(Collected data)
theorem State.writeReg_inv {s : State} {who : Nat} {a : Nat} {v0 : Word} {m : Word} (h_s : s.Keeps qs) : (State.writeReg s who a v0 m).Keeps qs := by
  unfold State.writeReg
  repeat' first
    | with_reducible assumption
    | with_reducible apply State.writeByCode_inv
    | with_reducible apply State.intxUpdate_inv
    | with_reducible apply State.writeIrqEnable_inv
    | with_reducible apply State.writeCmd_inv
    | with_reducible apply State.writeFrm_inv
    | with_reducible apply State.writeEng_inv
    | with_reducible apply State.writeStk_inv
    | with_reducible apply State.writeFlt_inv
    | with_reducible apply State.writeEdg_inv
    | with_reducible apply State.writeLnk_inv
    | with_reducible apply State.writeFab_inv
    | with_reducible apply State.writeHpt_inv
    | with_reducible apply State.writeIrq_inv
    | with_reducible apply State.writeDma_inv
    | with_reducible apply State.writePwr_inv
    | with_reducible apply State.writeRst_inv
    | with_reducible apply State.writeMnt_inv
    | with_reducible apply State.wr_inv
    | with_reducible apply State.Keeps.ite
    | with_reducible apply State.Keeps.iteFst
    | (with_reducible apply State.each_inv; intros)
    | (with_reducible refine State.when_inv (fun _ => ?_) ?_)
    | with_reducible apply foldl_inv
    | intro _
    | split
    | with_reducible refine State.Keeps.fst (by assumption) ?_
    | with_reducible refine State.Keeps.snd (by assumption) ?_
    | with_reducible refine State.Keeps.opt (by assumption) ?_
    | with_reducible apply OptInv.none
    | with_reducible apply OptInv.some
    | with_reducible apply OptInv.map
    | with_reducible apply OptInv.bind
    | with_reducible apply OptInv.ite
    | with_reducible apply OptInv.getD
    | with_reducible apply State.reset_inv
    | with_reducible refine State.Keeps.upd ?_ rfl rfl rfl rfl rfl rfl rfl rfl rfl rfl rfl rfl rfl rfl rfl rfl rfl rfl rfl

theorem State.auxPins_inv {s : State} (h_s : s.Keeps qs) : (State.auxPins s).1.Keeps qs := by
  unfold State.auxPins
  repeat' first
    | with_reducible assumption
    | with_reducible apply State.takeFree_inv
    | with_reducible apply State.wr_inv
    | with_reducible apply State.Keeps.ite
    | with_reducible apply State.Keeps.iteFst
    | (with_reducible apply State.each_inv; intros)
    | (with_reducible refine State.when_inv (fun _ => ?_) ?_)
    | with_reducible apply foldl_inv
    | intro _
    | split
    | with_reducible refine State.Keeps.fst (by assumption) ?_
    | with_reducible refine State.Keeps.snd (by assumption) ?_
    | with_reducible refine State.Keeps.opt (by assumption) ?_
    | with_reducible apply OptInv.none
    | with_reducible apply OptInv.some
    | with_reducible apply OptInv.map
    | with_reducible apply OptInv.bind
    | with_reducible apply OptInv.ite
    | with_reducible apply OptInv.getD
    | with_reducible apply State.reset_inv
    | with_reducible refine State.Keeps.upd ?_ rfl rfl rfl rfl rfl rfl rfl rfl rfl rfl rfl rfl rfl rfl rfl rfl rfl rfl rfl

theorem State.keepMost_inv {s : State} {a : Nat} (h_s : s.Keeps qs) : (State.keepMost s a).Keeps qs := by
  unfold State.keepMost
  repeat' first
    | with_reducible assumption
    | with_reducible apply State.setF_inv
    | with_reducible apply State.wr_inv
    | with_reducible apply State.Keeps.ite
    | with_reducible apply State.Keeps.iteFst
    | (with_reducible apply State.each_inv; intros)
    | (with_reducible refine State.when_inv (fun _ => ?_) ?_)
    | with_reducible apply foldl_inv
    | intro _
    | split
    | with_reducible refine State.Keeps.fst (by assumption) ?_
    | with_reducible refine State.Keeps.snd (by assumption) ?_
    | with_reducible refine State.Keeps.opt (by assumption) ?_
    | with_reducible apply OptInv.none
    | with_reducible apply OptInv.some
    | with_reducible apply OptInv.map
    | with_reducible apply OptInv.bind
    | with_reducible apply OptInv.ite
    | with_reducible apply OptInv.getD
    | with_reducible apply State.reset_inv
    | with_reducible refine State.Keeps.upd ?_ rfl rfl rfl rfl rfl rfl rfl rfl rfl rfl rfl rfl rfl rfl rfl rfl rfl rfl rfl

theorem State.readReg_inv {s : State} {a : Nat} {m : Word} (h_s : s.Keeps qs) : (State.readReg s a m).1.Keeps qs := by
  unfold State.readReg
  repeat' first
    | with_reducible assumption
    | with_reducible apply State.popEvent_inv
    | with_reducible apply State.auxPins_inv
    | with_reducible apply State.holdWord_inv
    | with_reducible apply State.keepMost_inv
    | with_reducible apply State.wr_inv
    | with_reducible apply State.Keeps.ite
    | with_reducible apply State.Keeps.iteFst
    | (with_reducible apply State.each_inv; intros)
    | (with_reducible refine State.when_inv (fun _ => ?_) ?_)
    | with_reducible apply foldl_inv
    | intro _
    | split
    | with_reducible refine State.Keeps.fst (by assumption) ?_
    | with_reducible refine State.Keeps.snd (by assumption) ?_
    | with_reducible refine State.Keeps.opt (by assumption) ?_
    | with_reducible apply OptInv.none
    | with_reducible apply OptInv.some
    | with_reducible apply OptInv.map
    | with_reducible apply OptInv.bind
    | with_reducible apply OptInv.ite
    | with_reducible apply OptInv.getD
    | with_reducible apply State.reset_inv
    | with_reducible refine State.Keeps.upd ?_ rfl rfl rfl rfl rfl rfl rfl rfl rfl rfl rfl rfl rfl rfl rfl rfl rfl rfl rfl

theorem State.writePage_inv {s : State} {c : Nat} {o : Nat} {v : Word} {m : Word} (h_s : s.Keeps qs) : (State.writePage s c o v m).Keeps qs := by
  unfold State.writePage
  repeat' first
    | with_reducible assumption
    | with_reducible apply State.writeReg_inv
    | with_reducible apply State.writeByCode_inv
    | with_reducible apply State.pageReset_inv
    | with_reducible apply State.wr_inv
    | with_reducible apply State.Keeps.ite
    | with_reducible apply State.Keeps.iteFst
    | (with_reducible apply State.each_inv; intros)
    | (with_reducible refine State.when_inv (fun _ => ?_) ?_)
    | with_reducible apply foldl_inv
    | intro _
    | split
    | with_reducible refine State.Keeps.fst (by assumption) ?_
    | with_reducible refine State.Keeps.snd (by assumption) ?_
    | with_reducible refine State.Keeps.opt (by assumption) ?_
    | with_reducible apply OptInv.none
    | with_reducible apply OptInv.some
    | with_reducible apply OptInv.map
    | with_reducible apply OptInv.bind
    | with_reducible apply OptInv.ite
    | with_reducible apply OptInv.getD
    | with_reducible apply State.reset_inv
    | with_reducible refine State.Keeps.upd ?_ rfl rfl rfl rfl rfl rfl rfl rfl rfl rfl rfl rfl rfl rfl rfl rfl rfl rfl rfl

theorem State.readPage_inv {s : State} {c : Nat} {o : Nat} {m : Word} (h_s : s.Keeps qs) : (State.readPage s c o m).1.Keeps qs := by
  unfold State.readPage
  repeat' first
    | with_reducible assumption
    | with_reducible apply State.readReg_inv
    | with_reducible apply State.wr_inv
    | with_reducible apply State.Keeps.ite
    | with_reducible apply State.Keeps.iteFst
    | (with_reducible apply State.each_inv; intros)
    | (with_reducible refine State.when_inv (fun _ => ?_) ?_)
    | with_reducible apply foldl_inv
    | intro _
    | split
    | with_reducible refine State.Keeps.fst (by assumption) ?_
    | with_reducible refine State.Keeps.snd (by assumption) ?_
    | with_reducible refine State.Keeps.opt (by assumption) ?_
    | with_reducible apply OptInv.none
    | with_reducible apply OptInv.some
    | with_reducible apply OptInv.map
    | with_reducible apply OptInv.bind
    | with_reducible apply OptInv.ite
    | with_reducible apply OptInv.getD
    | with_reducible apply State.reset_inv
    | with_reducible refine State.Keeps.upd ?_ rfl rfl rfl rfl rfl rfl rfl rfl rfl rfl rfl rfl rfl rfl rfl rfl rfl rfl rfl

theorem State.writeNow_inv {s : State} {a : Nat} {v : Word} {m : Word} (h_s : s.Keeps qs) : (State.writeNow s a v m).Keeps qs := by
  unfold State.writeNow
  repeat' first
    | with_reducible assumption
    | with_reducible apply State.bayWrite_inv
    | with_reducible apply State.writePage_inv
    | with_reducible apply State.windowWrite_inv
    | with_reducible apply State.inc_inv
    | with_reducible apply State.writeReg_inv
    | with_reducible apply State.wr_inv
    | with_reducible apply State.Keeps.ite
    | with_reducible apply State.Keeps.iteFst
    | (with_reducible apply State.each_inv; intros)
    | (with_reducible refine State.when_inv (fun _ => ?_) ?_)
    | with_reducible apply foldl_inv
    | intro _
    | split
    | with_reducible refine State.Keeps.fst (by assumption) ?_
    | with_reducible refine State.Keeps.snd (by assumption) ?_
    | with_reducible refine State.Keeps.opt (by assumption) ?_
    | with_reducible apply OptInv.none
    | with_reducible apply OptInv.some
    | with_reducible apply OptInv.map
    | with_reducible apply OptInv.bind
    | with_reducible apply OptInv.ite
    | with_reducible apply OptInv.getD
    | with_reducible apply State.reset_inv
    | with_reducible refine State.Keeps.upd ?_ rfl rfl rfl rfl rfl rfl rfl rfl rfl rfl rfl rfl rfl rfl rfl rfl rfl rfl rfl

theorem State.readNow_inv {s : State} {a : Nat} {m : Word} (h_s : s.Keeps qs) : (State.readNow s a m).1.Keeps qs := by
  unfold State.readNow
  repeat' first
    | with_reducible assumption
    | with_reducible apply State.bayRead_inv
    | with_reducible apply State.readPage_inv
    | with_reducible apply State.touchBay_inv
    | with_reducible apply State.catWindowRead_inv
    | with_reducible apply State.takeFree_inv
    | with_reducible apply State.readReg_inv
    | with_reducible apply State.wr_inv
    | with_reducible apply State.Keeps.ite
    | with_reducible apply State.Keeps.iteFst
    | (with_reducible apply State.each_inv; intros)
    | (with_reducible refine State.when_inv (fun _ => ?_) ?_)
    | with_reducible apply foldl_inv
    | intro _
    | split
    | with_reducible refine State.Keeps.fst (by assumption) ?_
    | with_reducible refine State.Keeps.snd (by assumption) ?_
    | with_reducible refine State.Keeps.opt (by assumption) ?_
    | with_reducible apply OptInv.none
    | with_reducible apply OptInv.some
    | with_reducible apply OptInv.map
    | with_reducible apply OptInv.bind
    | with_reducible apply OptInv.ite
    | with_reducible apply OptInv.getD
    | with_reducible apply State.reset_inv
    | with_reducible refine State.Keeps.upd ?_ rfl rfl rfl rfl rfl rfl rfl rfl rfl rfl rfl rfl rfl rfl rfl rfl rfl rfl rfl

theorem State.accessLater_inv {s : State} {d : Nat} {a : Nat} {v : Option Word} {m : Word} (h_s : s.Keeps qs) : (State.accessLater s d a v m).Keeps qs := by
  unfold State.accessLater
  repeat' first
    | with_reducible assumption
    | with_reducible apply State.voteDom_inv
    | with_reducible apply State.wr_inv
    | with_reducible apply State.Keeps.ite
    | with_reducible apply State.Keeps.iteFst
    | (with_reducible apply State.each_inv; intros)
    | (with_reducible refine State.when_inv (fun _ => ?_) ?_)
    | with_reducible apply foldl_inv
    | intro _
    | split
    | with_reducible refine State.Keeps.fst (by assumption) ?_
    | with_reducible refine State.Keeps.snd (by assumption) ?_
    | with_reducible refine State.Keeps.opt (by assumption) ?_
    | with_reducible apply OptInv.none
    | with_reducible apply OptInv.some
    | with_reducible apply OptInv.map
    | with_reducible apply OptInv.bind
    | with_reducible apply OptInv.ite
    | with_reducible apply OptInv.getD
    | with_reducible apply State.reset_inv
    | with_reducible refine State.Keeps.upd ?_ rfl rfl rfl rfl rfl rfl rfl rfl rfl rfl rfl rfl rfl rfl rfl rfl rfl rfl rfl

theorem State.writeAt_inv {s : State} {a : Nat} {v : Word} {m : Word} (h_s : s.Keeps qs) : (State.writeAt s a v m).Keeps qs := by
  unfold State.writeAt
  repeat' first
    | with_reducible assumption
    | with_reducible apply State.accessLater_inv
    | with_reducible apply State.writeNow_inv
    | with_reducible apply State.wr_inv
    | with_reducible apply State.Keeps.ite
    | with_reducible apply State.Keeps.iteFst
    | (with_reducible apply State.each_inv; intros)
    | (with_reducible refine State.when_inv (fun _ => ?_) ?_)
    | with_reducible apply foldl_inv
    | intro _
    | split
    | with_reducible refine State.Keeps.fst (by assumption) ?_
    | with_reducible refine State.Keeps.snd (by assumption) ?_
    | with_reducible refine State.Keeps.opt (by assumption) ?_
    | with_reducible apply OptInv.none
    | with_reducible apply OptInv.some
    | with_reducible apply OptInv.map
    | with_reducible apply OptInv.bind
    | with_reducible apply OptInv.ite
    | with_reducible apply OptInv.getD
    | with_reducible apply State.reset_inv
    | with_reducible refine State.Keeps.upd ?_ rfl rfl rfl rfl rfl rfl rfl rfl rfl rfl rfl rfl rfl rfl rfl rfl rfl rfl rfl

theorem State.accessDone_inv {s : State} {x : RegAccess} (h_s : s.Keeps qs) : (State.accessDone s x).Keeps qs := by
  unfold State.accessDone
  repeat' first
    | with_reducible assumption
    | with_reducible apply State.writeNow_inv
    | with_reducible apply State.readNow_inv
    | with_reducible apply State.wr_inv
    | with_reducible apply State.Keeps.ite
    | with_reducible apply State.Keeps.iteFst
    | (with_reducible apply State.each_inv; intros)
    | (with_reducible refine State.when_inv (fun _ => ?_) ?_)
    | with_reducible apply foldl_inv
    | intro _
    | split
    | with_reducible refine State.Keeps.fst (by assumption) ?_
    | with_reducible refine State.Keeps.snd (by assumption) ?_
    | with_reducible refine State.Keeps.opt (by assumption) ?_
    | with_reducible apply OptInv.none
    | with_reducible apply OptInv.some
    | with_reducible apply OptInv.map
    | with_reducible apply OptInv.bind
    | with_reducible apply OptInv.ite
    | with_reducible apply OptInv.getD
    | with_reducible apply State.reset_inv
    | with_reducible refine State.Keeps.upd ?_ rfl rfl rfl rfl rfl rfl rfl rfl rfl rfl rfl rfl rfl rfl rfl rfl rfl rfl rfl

Task requirements
What is needed is an exact copy of the entries above, from the first line through the line holding "with_reducible apply State.writeCmd_inv", with both of those lines kept; please give nothing else.

Finished exercise
theorem State.writeReg_inv {s : State} {who : Nat} {a : Nat} {v0 : Word} {m : Word} (h_s : s.Keeps qs) : (State.writeReg s who a v0 m).Keeps qs := by
  unfold State.writeReg
  repeat' first
    | with_reducible assumption
    | with_reducible apply State.writeByCode_inv
    | with_reducible apply State.intxUpdate_inv
    | with_reducible apply State.writeIrqEnable_inv
    | with_reducible apply State.writeCmd_inv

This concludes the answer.